Your website Footnote dos was used as a means to get tweet-ids Footnote step three , this web site provides researchers that have metadata from an excellent (third-party-collected) corpus of Dutch tweets (Tjong Kim Done and you may Van den Bosch, 2013). age., the latest historic maximum whenever requesting tweets based on a quest ask). New Roentgen-bundle ‘rtweet’ and you may subservient ‘lookup_status’ means were utilized to get tweets from inside the JSON format. The brand new JSON file comprises a table towards the tweets’ pointers, like the development go out, the newest tweet text message, plus the provider (i.elizabeth., sort of Fb client).
Investigation clean and you may preprocessing
The JSON Footnote 4 files were converted into an R data frame object. Non-Dutch tweets, retweets, and automated tweets (e.g., forecast-, advertisement-relatea, and traffic-related tweets) were removed. In addition, we excluded tweets based on three user-related criteria: (1) we removed tweets that belonged to the top 0.5 percentile of user activity because we considered them non-representative of the normal user population, such as users who created more than 2000 tweets within four weeks. (2) Tweets from users with early access to the 280 limit were removed. (3) Tweets from users who were not represented in both pre and post-CLC datasets were removed, this procedure ensured a consistent user sample over time (within-group design, Nusers = 109,661). All cleaning procedures and corresponding exclusion numbers are presented in Table 2.
The new tweet texts was in fact changed into ASCII encryption. URLs, line trips, tweet headers, display brands, and you will sources so you can screen names was basically eliminated. URLs enhance the profile matter whenever discovered from inside the tweet. not, URLs don’t add to the reputation amount if they are located at the termination of a tweet. To get rid of good misrepresentation of the real profile limitation you to definitely users suffered with, tweets having URLs ( not mass media URLs such as for example extra images or video clips) was basically excluded.
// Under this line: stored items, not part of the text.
-- ==== Sys2Proof/Machine/Regs.lean ====
section
/-! DEFINITION. The register fields of BAR0, block by block: the names, places, access codes, reset entries and apply
classes of the spec's register tables (chapters 02 to 19), the addresses of R438 and R439, and the status-word addresses.
A register whose value takes two words (R10) is one field that spans both words. -/

namespace Sys2Proof.Machine

/-- Access codes of the register tables (00_scope.md). -/
inductive Access | ro | rw | wo | w1s | rc | w1c
  deriving DecidableEq, Repr

/-- Apply classes (R11, R12, R13). -/
inductive ApplyClass | live | meridian | static
  deriving DecidableEq, Repr

/-- The Reset column (R442). `mtxDiag` is the unit matrix of GEO_MTX, `lut` the straight line of R469, `qos` the
targets of R271. -/
inductive ResetEntry | const (n : Nat) | eph | alm | cal | strap | fuse | random | fixed | mtxDiag | lut | qos
  deriving DecidableEq, Repr

/-- One register field: the BAR0 address of its register's instance 0, the register's repetition
(count, stride), outermost first, the register's words, the field's lowest bit and width, and its columns. -/
structure FieldInfo where
  base : Nat
  dims : List (Nat × Nat)
  words : Nat
  lo : Nat
  width : Nat
  acc : Access
  rst : ResetEntry
  apply : ApplyClass
  deriving DecidableEq, Repr

/-- A repetition used by the register tables. -/
def repOne : List (Nat × Nat) := []
/-- A repetition used by the register tables. -/
def rep4x4 : List (Nat × Nat) := [(4, 0x4)]
/-- A repetition used by the register tables. -/
def rep4x400000 : List (Nat × Nat) := [(4, 0x400000)]
/-- A repetition used by the register tables. -/
def rep4x400000_8x40 : List (Nat × Nat) := [(4, 0x400000), (8, 0x40)]
/-- A repetition used by the register tables. -/
def rep4x100 : List (Nat × Nat) := [(4, 0x100)]
/-- A repetition used by the register tables. -/
def rep4x400000_9x4 : List (Nat × Nat) := [(4, 0x400000), (9, 0x4)]
/-- A repetition used by the register tables. -/
def rep4x400000_3x4 : List (Nat × Nat) := [(4, 0x400000), (3, 0x4)]
/-- A repetition used by the register tables. -/
def rep4x400000_6x4 : List (Nat × Nat) := [(4, 0x400000), (6, 0x4)]
/-- A repetition used by the register tables. -/
def rep4x400000_17x4 : List (Nat × Nat) := [(4, 0x400000), (17, 0x4)]
/-- A repetition used by the register tables. -/
def rep4x400000_4x4 : List (Nat × Nat) := [(4, 0x400000), (4, 0x4)]
/-- A repetition used by the register tables. -/
def rep4x400000_6x40 : List (Nat × Nat) := [(4, 0x400000), (6, 0x40)]
/-- A repetition used by the register tables. -/
def rep4x400000_2x4 : List (Nat × Nat) := [(4, 0x400000), (2, 0x4)]
/-- A repetition used by the register tables. -/
def rep4x400000_16x80 : List (Nat × Nat) := [(4, 0x400000), (16, 0x80)]
/-- A repetition used by the register tables. -/
def rep4x400000_16x80_8x4 : List (Nat × Nat) := [(4, 0x400000), (16, 0x80), (8, 0x4)]
/-- A repetition used by the register tables. -/
def rep4x400000_8x4 : List (Nat × Nat) := [(4, 0x400000), (8, 0x4)]
/-- A repetition used by the register tables. -/
def rep2x400000 : List (Nat × Nat) := [(2, 0x400000)]
/-- A repetition used by the register tables. -/
def rep2x400000_8x4 : List (Nat × Nat) := [(2, 0x400000), (8, 0x4)]
/-- A repetition used by the register tables. -/
def rep2x400000_4x4 : List (Nat × Nat) := [(2, 0x400000), (4, 0x4)]
/-- A repetition used by the register tables. -/
def rep2x400000_8x10 : List (Nat × Nat) := [(2, 0x400000), (8, 0x10)]
/-- A repetition used by the register tables. -/
def rep2x400000_2x20 : List (Nat × Nat) := [(2, 0x400000), (2, 0x20)]
/-- A repetition used by the register tables. -/
def rep8x4 : List (Nat × Nat) := [(8, 0x4)]
/-- A repetition used by the register tables. -/
def rep6x40 : List (Nat × Nat) := [(6, 0x40)]
/-- A repetition used by the register tables. -/
def rep6x40_4x4 : List (Nat × Nat) := [(6, 0x40), (4, 0x4)]
/-- A repetition used by the register tables. -/
def rep2x4 : List (Nat × Nat) := [(2, 0x4)]
/-- A repetition used by the register tables. -/
def rep6x4 : List (Nat × Nat) := [(6, 0x4)]
/-- A repetition used by the register tables. -/
def rep64x4 : List (Nat × Nat) := [(64, 0x4)]
/-- A repetition used by the register tables. -/
def rep4x400000_2x400_4x100_64x4 : List (Nat × Nat) := [(4, 0x400000), (2, 0x400), (4, 0x100), (64, 0x4)]
/-- A repetition used by the register tables. -/
def rep4x400000_2x8000_3x1400_1025x4 : List (Nat × Nat) := [(4, 0x400000), (2, 0x8000), (3, 0x1400), (1025, 0x4)]
/-- A repetition used by the register tables. -/
def rep4x400000_2x40000_40960x4 : List (Nat × Nat) := [(4, 0x400000), (2, 0x40000), (40960, 0x4)]
/-- A repetition used by the register tables. -/
def rep4x400000_2x20000_9216x8 : List (Nat × Nat) := [(4, 0x400000), (2, 0x20000), (9216, 0x8)]
/-- A repetition used by the register tables. -/
def rep4x400000_2x4000_3x1400_1280x4 : List (Nat × Nat) := [(4, 0x400000), (2, 0x4000), (3, 0x1400), (1280, 0x4)]
/-- A repetition used by the register tables. -/
def rep4x400000_6x80_32x4 : List (Nat × Nat) := [(4, 0x400000), (6, 0x80), (32, 0x4)]
/-- A repetition used by the register tables. -/
def rep6x200_72x4 : List (Nat × Nat) := [(6, 0x200), (72, 0x4)]
/-- A repetition used by the register tables. -/
def rep4x100_6x10 : List (Nat × Nat) := [(4, 0x100), (6, 0x10)]
/-- A repetition used by the register tables. -/
def rep16x1000_3x400_72x4 : List (Nat × Nat) := [(16, 0x1000), (3, 0x400), (72, 0x4)]
/-- A repetition used by the register tables. -/
def rep1024x4 : List (Nat × Nat) := [(1024, 0x4)]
Token and you may bigram investigation
The newest R plan Footnote 5 ‘quanteda’ was used so you can tokenize the fresh new tweet messages on the tokens (i.e., separated terms and conditions, punctuation s. At exactly the same time, token-frequency-matrices was basically determined with: brand new volume pre-CLC [f(token pre)], the fresh relative regularity pre-CLC[P (token pre)], the fresh new regularity blog post-CLC [f(token blog post)], brand new relative regularity blog post-CLC and you may T-scores. The brand new T-take to is much like an elementary T-figure and you may works out the analytical difference between setting (we.age., the fresh new cousin keyword frequencies). Bad T-ratings suggest a fairly highest occurrence regarding an effective token pre-CLC, whereas confident T-scores mean a fairly high thickness of a great token post-CLC. The T-rating picture included in the analysis was showed since Eq. (1) and you can (2). Letter is the final number away from tokens each dataset (we.elizabeth., before and after-CLC). It equation is based on the procedure to have linguistic data of the Church ainsi que al. (1991; Tjong Kim Sang, 2011).
Part-of-address (POS) data
The fresh R bundle Footnote six ‘openNLP’ was used so you can categorize and you will count POS kinds on tweets (we.e., adjectives, adverbs, stuff, conjunctives, interjections, nouns, numeral, prepositions, pronouns, punctuation, verbs, and miscellaneous). This new POS tagger operates playing with a maximum entropy (maxent) possibilities model so you can expect the new POS group predicated on contextual has (Ratnaparkhi, 1996). The brand new Dutch maxent design used for the new POS class try educated on CoNLL-X Alpino Dutch Treebank research (Buchholz and you will ). The new openNLP POS design might have been claimed having a precision rating from 87.3% when used for English social media analysis (Horsmann mais aussi al., 2015). An ostensible restrict of one’s most recent study is the reliability of the latest POS tagger. Although not, similar analyses were did for pre-CLC and you may article-CLC datasets, definition the accuracy of POS tagger will likely be uniform more sugar baby Arizona than one another datasets. For this reason, i suppose there aren’t any health-related confounds.